-- ==== Sys2Proof/Machine/Ops.lean ====
section
/-! DEFINITION. The named operations over registers, buffers and streams (20_memory.md R59), the acceptance test of a request
(41_common.md R120, R121), the end of a receive operation (R126), which is what this block has in place of taking an
exception (60_exceptions.md R208), and the block's reset (70_reset_and_hazards.md R230, R232). -/

namespace Sys2Proof.Machine

/-! ### Registers: one write for each -/

/-- `crc <- v` -/
def State.writeCrc (s : State) (v : Word) : State := { s with crc := v }

/-- `crc_match <- b` -/
def State.writeCrcMatch (s : State) (b : Bool) : State := { s with crcMatch := b }

/-- `rxphase <- p` -/
def State.writePhase (s : State) (p : RxPhase) : State := { s with rxphase := p }

/-- `esc <- b` -/
def State.writeEsc (s : State) (b : Bool) : State := { s with esc := b }

/-- `rxbuf <- d` -/
def State.writeRxbuf (s : State) (d : List Byte) : State := { s with rxbuf := d }

/-- `explen <- n` -/
def State.writeExplen (s : State) (n : Nat) : State := { s with explen := n }

/-- `status <- c` -/
def State.writeStatus (s : State) (c : Status) : State := { s with status := c }

/-! ### Streams and ports -/

/-- `TXS.push(d)` (20_memory.md R59) -/
def State.txsPush (s : State) (d : List Byte) : State := { s with txs := s.txs ++ d }

/-- The transport appends `d` at the tail of `RXS` (20_memory.md R50). -/
def State.rxsAppend (s : State) (d : List Byte) : State := { s with rxs := s.rxs ++ d }

/-- What `RXS.pop()` leaves: the head byte is gone (20_memory.md R59). -/
def State.rxsPop (s : State) : State := { s with rxs := s.rxs.tail }

/-- The transport takes `n` bytes from the head of `TXS` (20_memory.md R50). -/
def State.txsTake (s : State) (n : Nat) : State := { s with txs := s.txs.drop n }

/-- The host sets the `CANCEL` level (60_exceptions.md R205). -/
def State.writeCancel (s : State) (b : Bool) : State := { s with cancel := b }

/-- "`tmo` is passed to the transport's timer" (41_common.md R125; log 11). -/
def State.passTimeout (s : State) (tmo : Nat) : State := { s with timer := some tmo }

/-- A response is put on `RSP` (10_state.md R30). -/
def State.respond (s : State) (r : Response) : State := { s with rsp := s.rsp ++ [r] }

/-! ### Taking a request -/

/-- `refuse(reason)` (41_common.md R121). -/
def State.refuse (s : State) (r : RefuseReason) : State := s.respond (.refuse r)

/-- The acceptance test for an operation of the map (R120): its dialect (`none` for "any") and whether its operands are in
range. The test for an illegal `op` stands between the first two, in `badOpReason`. -/
def refusalReason (dialect : Option Dialect) (inRange : Bool) (s : State) : Option RefuseReason :=
  if s.rxphase ≠ .idle then some .busy
  else if dialect ≠ none ∧ dialect ≠ some s.params.dialect then some .wrongDialect
  else if inRange = false then some .range
  else none

/-- The refusal of a request whose `op` is illegal (R120): `BUSY` is tested first. -/
def badOpReason (s : State) : RefuseReason := if s.rxphase ≠ .idle then .busy else .badOp

/-- Takes a request (R120): refuses it, or performs it by its own rule. -/
def takeRequest (dialect : Option Dialect) (inRange : Bool) (perform : State → State) (s : State) :
    Host.Outcome State Fault Refusal :=
  match refusalReason dialect inRange s with
  | some r => .next (s.refuse r)
  | none => .next (perform s)

/-- An encode operation's effect: the whole frame on `TXS` and in the answer, in one step (R123). -/
def State.emit (s : State) (frame : List Byte) : State :=
  (s.txsPush frame).respond (.accept (.frame frame))

/-! ### Receive operations: start and end -/

/-- The start of a receive operation (R124, 42_header_framed.md R133, 43_slip.md R168), in the phase `p`. -/
def State.startReceive (s : State) (p : RxPhase) (n tmo : Nat) : State :=
  (((((s.writeExplen n).writeRxbuf []).writeStatus .none).writePhase p).passTimeout tmo).respond (.accept .unit)

/-- What `rxbuf` holds once the operation has ended: nothing if it was still searching (R126). -/
def finishedBuffer (s : State) : List Byte := if s.rxphase = .search then [] else s.rxbuf

/-- `finish(code)` (R126). -/
def State.finish (s : State) (code : Status) : State :=
  (((s.writeRxbuf (finishedBuffer s)).writeStatus code).writePhase .idle).respond (.done code (finishedBuffer s))

/-! ### Reset -/

/-- `RESET` (70_reset_and_hazards.md R230): every register takes its value of 10_state.md R35; the streams, `CANCEL` and the
parameters are not touched (R232), and no response is given. -/
def State.resetBlock (s : State) : State :=
  { s with
    crc := s.params.crcInit
    crcMatch := false
    rxphase := .idle
    esc := false
    rxbuf := []
    explen := 1
    status := .none }

end Sys2Proof.Machine
end

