-- ==== Sys2Proof/Machine/Dispatch.lean ====
section
/-! DEFINITION. One arm per constructor of `Instr`. -/

namespace Sys2Proof.Machine

def exec (i : Instr) (s : State) : Host.Outcome State Fault Refusal :=
  match i with
  | .crcInit => Sys2Proof.Machine.execCrcInit s
  | .crcUpd b => Sys2Proof.Machine.execCrcUpd b s
  | .crcGet => Sys2Proof.Machine.execCrcGet s
  | .crcCmp v => Sys2Proof.Machine.execCrcCmp v s
  | .hfEncs opc p => Sys2Proof.Machine.execHfEncs opc p s
  | .hfEncl opc p => Sys2Proof.Machine.execHfEncl opc p s
  | .hfRx n tmo => Sys2Proof.Machine.execHfRx n tmo s
  | .slipEnc p => Sys2Proof.Machine.execSlipEnc p s
  | .slipDec f => Sys2Proof.Machine.execSlipDec f s
  | .slipRx n tmo => Sys2Proof.Machine.execSlipRx n tmo s
  | .hfShort opc p => Sys2Proof.Machine.execHfShort opc p s
  | .hfLong opc p => Sys2Proof.Machine.execHfLong opc p s
  | .slipEnd => Sys2Proof.Machine.execSlipEnd s
  | .slipEscEnd => Sys2Proof.Machine.execSlipEscEnd s
  | .slipEscEsc => Sys2Proof.Machine.execSlipEscEsc s
  | .slipLiteral b => Sys2Proof.Machine.execSlipLiteral b s
  | .slipFrame p => Sys2Proof.Machine.execSlipFrame p s
  | .slipSync x => Sys2Proof.Machine.execSlipSync x s

end Sys2Proof.Machine
end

> [TASK DIRECTIONS]: Copy out exactly the lines between the line with "Sys2Proof.Machine.execHfLong opc p s" and the last line of the entries, counting both of those lines.

> [EXERCISE OUTPUT]:
  | .hfLong opc p => Sys2Proof.Machine.execHfLong opc p s
  | .slipEnd => Sys2Proof.Machine.execSlipEnd s
  | .slipEscEnd => Sys2Proof.Machine.execSlipEscEnd s
  | .slipEscEsc => Sys2Proof.Machine.execSlipEscEsc s
  | .slipLiteral b => Sys2Proof.Machine.execSlipLiteral b s
  | .slipFrame p => Sys2Proof.Machine.execSlipFrame p s
  | .slipSync x => Sys2Proof.Machine.execSlipSync x s

end Sys2Proof.Machine
end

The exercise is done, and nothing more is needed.